== ACTIVITY ==
Below are several entries. Transcribe exactly those lines that fall from the one with "as IDLE. -/" through the one with "is DATA with", end lines included.
*** PROVIDED INFORMATION Section Begins ***
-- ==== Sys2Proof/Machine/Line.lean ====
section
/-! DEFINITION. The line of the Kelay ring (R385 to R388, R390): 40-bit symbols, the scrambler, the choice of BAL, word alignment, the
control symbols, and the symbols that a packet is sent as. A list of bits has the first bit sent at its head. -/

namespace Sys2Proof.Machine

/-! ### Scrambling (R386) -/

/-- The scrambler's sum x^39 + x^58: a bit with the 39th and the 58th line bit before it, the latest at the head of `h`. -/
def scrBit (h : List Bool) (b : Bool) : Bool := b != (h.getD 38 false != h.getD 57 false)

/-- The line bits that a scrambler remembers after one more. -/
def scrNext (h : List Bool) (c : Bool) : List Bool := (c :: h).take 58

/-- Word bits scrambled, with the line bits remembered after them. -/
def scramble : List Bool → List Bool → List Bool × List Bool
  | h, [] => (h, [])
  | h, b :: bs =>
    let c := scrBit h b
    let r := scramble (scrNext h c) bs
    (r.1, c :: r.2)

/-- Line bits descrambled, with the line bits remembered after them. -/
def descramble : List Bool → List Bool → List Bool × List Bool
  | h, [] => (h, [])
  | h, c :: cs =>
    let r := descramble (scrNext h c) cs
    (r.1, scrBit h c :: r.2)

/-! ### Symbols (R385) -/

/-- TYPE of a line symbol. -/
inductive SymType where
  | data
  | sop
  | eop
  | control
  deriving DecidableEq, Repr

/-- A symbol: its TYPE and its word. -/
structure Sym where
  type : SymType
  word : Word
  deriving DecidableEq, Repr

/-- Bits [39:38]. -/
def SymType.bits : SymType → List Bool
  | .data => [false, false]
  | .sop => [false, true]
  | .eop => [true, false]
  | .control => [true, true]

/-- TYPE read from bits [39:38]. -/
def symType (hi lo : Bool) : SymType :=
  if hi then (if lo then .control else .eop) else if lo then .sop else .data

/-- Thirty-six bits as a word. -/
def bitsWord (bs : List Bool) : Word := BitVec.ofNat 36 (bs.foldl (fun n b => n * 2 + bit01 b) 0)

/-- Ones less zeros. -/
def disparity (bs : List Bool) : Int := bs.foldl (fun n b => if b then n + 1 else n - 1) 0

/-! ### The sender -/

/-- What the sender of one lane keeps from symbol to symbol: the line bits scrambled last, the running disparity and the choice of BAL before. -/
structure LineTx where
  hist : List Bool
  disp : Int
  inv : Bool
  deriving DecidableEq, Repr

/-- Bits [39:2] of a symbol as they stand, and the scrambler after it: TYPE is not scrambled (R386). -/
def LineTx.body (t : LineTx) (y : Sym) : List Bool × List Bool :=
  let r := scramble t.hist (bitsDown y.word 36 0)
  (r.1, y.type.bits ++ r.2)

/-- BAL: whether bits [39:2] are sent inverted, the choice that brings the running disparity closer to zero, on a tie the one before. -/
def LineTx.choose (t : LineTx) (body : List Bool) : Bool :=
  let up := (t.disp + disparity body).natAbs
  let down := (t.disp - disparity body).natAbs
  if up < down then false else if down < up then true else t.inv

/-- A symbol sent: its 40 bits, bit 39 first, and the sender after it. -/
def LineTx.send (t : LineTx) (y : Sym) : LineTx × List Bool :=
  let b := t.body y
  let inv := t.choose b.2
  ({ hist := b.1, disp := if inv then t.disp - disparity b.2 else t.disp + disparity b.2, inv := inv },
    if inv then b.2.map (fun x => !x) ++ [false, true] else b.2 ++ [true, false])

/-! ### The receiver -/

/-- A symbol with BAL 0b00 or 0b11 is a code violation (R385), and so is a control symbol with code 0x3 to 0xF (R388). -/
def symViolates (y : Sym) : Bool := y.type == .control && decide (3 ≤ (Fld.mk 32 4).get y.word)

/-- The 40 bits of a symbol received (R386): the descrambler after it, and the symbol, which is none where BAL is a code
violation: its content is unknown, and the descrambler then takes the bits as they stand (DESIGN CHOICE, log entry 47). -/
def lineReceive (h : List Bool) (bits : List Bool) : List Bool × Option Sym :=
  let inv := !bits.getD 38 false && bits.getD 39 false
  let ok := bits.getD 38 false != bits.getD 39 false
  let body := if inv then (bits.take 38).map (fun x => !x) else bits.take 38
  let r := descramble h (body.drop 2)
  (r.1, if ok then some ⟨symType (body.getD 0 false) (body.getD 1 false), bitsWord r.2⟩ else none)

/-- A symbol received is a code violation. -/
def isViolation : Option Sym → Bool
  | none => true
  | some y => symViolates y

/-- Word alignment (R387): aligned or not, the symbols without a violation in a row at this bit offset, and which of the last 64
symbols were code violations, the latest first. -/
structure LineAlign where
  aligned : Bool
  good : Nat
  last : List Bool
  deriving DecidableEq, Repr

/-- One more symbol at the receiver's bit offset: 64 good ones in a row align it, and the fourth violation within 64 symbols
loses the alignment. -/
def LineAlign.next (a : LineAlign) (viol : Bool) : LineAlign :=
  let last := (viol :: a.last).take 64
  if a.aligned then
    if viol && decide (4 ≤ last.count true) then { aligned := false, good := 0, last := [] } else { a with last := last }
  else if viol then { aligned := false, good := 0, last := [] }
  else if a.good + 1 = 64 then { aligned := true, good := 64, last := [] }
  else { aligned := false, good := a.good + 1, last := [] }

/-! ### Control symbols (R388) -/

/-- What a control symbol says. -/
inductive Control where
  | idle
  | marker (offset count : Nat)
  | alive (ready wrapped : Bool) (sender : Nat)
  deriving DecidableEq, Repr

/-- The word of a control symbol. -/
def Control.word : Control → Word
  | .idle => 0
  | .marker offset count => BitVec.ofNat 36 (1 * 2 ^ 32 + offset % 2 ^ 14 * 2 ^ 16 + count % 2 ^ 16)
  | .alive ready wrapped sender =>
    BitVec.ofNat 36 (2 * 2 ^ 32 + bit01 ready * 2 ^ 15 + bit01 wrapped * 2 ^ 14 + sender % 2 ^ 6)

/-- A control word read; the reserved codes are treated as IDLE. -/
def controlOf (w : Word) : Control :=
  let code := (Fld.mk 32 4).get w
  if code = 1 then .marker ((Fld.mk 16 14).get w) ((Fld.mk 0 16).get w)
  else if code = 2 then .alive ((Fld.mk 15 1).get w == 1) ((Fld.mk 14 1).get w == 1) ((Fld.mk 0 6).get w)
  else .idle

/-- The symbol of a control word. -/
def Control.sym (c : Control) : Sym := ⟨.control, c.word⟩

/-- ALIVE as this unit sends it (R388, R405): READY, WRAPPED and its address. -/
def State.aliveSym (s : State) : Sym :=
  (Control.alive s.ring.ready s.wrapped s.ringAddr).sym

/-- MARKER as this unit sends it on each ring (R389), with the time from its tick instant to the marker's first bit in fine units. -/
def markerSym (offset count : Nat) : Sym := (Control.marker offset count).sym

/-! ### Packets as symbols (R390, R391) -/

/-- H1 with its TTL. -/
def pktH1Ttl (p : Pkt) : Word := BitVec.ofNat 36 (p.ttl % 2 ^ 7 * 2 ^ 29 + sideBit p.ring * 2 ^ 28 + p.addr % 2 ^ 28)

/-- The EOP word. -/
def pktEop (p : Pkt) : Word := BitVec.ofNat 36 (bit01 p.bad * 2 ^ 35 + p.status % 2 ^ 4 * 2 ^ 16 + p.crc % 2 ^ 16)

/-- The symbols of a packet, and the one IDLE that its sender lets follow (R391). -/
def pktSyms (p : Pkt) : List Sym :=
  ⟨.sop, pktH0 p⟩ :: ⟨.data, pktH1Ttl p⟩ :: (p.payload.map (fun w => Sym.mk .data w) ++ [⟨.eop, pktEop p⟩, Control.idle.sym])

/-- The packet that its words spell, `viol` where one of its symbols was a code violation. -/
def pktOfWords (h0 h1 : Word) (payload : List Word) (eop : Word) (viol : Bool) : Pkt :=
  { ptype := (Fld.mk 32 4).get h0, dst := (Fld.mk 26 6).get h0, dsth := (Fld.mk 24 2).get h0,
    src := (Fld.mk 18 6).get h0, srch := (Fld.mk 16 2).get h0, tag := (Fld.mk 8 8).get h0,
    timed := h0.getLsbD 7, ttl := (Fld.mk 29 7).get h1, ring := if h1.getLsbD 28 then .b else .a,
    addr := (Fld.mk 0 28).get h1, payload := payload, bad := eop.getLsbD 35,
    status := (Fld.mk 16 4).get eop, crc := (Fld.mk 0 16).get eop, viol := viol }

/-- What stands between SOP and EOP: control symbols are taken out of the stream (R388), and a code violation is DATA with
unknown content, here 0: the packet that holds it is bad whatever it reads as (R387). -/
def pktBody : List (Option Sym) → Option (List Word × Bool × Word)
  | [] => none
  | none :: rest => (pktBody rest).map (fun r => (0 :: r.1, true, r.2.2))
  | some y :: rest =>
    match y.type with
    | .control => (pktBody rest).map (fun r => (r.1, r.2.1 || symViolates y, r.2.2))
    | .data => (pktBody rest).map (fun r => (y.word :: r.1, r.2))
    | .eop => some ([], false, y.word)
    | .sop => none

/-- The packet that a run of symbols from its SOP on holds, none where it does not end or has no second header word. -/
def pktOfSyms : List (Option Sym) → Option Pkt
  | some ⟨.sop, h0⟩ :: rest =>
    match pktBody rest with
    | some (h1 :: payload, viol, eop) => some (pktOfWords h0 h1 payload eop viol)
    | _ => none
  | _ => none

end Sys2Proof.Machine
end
*** PROVIDED INFORMATION Section Ends ***
*** PROVIDED INFORMATION Section Begins ***
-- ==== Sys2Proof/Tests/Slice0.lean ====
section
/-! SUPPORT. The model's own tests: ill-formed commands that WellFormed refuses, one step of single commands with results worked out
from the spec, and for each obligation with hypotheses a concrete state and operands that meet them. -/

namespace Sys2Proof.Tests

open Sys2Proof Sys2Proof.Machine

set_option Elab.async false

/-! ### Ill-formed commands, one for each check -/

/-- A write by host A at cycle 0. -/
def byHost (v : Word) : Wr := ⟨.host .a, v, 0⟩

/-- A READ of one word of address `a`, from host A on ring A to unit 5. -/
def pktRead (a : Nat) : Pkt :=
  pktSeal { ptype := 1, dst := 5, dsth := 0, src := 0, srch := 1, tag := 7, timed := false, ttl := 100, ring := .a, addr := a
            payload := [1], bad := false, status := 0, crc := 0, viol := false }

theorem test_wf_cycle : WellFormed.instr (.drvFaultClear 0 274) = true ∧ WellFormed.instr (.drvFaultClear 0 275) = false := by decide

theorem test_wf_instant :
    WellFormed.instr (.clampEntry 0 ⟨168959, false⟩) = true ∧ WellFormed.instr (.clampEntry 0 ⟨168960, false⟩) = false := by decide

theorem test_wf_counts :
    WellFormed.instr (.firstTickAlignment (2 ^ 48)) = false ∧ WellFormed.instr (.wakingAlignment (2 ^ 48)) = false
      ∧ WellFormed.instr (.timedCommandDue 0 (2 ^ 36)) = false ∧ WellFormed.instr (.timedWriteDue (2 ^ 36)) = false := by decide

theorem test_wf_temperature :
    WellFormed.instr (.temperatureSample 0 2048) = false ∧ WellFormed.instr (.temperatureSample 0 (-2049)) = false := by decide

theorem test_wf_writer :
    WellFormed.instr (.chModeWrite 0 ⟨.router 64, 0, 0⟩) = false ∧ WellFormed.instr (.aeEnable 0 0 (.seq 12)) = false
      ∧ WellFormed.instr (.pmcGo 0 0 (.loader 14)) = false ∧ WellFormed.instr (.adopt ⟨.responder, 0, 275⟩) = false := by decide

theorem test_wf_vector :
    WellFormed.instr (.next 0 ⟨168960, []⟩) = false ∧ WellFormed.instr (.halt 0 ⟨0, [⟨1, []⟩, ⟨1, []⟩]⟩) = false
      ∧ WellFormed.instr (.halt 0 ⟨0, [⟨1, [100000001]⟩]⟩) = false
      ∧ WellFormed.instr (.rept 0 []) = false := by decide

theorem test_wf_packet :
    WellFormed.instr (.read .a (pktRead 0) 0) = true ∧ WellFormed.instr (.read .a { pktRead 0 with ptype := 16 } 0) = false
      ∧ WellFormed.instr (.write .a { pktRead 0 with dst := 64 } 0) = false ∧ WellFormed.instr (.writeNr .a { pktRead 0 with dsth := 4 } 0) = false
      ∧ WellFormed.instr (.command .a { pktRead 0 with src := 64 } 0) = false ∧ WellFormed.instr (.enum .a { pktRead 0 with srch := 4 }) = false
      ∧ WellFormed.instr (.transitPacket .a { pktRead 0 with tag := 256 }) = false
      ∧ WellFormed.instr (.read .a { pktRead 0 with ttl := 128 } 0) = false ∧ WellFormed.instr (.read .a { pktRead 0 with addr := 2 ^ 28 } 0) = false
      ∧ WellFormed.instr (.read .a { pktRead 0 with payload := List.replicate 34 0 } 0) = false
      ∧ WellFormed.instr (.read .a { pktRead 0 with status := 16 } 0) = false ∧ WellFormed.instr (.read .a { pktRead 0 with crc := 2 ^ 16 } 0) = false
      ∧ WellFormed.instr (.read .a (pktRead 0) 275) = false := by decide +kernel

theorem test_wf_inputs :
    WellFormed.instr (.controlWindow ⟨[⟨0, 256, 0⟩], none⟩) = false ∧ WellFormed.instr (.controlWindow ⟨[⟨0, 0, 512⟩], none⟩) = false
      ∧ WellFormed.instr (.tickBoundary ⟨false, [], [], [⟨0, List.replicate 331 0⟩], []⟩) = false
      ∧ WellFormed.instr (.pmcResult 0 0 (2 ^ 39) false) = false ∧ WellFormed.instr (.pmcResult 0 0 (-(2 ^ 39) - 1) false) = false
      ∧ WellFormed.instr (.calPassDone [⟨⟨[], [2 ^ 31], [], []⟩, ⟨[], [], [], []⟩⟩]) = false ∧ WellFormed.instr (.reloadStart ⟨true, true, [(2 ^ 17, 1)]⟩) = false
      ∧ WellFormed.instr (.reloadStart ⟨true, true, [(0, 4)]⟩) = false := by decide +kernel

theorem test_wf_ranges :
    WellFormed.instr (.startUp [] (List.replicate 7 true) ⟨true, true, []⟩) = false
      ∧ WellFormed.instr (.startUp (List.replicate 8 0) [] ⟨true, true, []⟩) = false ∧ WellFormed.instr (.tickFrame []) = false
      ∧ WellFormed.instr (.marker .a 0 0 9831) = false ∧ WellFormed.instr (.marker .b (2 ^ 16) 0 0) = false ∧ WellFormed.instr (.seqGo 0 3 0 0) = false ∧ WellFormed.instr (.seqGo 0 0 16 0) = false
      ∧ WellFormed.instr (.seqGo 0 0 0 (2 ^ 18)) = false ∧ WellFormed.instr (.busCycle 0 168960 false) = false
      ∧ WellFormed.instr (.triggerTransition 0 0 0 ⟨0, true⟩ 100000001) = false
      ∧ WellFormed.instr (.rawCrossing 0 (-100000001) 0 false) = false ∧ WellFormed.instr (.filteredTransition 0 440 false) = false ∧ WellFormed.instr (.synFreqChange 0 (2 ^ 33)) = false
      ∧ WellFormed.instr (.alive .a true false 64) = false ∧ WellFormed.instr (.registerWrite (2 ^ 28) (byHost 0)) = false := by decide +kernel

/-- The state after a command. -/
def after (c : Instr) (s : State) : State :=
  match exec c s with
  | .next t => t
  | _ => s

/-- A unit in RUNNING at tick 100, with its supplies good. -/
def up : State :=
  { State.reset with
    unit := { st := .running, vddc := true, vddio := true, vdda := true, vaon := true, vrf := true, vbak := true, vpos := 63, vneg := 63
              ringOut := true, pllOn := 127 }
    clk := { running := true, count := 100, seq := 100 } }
*** PROVIDED INFORMATION Section Ends ***
== WORKED SOLUTION ==
/-- A control word read; the reserved codes are treated as IDLE. -/
def controlOf (w : Word) : Control :=
  let code := (Fld.mk 32 4).get w
  if code = 1 then .marker ((Fld.mk 16 14).get w) ((Fld.mk 0 16).get w)
  else if code = 2 then .alive ((Fld.mk 15 1).get w == 1) ((Fld.mk 14 1).get w == 1) ((Fld.mk 0 6).get w)
  else .idle

/-- The symbol of a control word. -/
def Control.sym (c : Control) : Sym := ⟨.control, c.word⟩

/-- ALIVE as this unit sends it (R388, R405): READY, WRAPPED and its address. -/
def State.aliveSym (s : State) : Sym :=
  (Control.alive s.ring.ready s.wrapped s.ringAddr).sym

/-- MARKER as this unit sends it on each ring (R389), with the time from its tick instant to the marker's first bit in fine units. -/
def markerSym (offset count : Nat) : Sym := (Control.marker offset count).sym

/-! ### Packets as symbols (R390, R391) -/

/-- H1 with its TTL. -/
def pktH1Ttl (p : Pkt) : Word := BitVec.ofNat 36 (p.ttl % 2 ^ 7 * 2 ^ 29 + sideBit p.ring * 2 ^ 28 + p.addr % 2 ^ 28)

/-- The EOP word. -/
def pktEop (p : Pkt) : Word := BitVec.ofNat 36 (bit01 p.bad * 2 ^ 35 + p.status % 2 ^ 4 * 2 ^ 16 + p.crc % 2 ^ 16)

/-- The symbols of a packet, and the one IDLE that its sender lets follow (R391). -/
def pktSyms (p : Pkt) : List Sym :=
  ⟨.sop, pktH0 p⟩ :: ⟨.data, pktH1Ttl p⟩ :: (p.payload.map (fun w => Sym.mk .data w) ++ [⟨.eop, pktEop p⟩, Control.idle.sym])

/-- The packet that its words spell, `viol` where one of its symbols was a code violation. -/
def pktOfWords (h0 h1 : Word) (payload : List Word) (eop : Word) (viol : Bool) : Pkt :=
  { ptype := (Fld.mk 32 4).get h0, dst := (Fld.mk 26 6).get h0, dsth := (Fld.mk 24 2).get h0,
    src := (Fld.mk 18 6).get h0, srch := (Fld.mk 16 2).get h0, tag := (Fld.mk 8 8).get h0,
    timed := h0.getLsbD 7, ttl := (Fld.mk 29 7).get h1, ring := if h1.getLsbD 28 then .b else .a,
    addr := (Fld.mk 0 28).get h1, payload := payload, bad := eop.getLsbD 35,
    status := (Fld.mk 16 4).get eop, crc := (Fld.mk 0 16).get eop, viol := viol }

/-- What stands between SOP and EOP: control symbols are taken out of the stream (R388), and a code violation is DATA with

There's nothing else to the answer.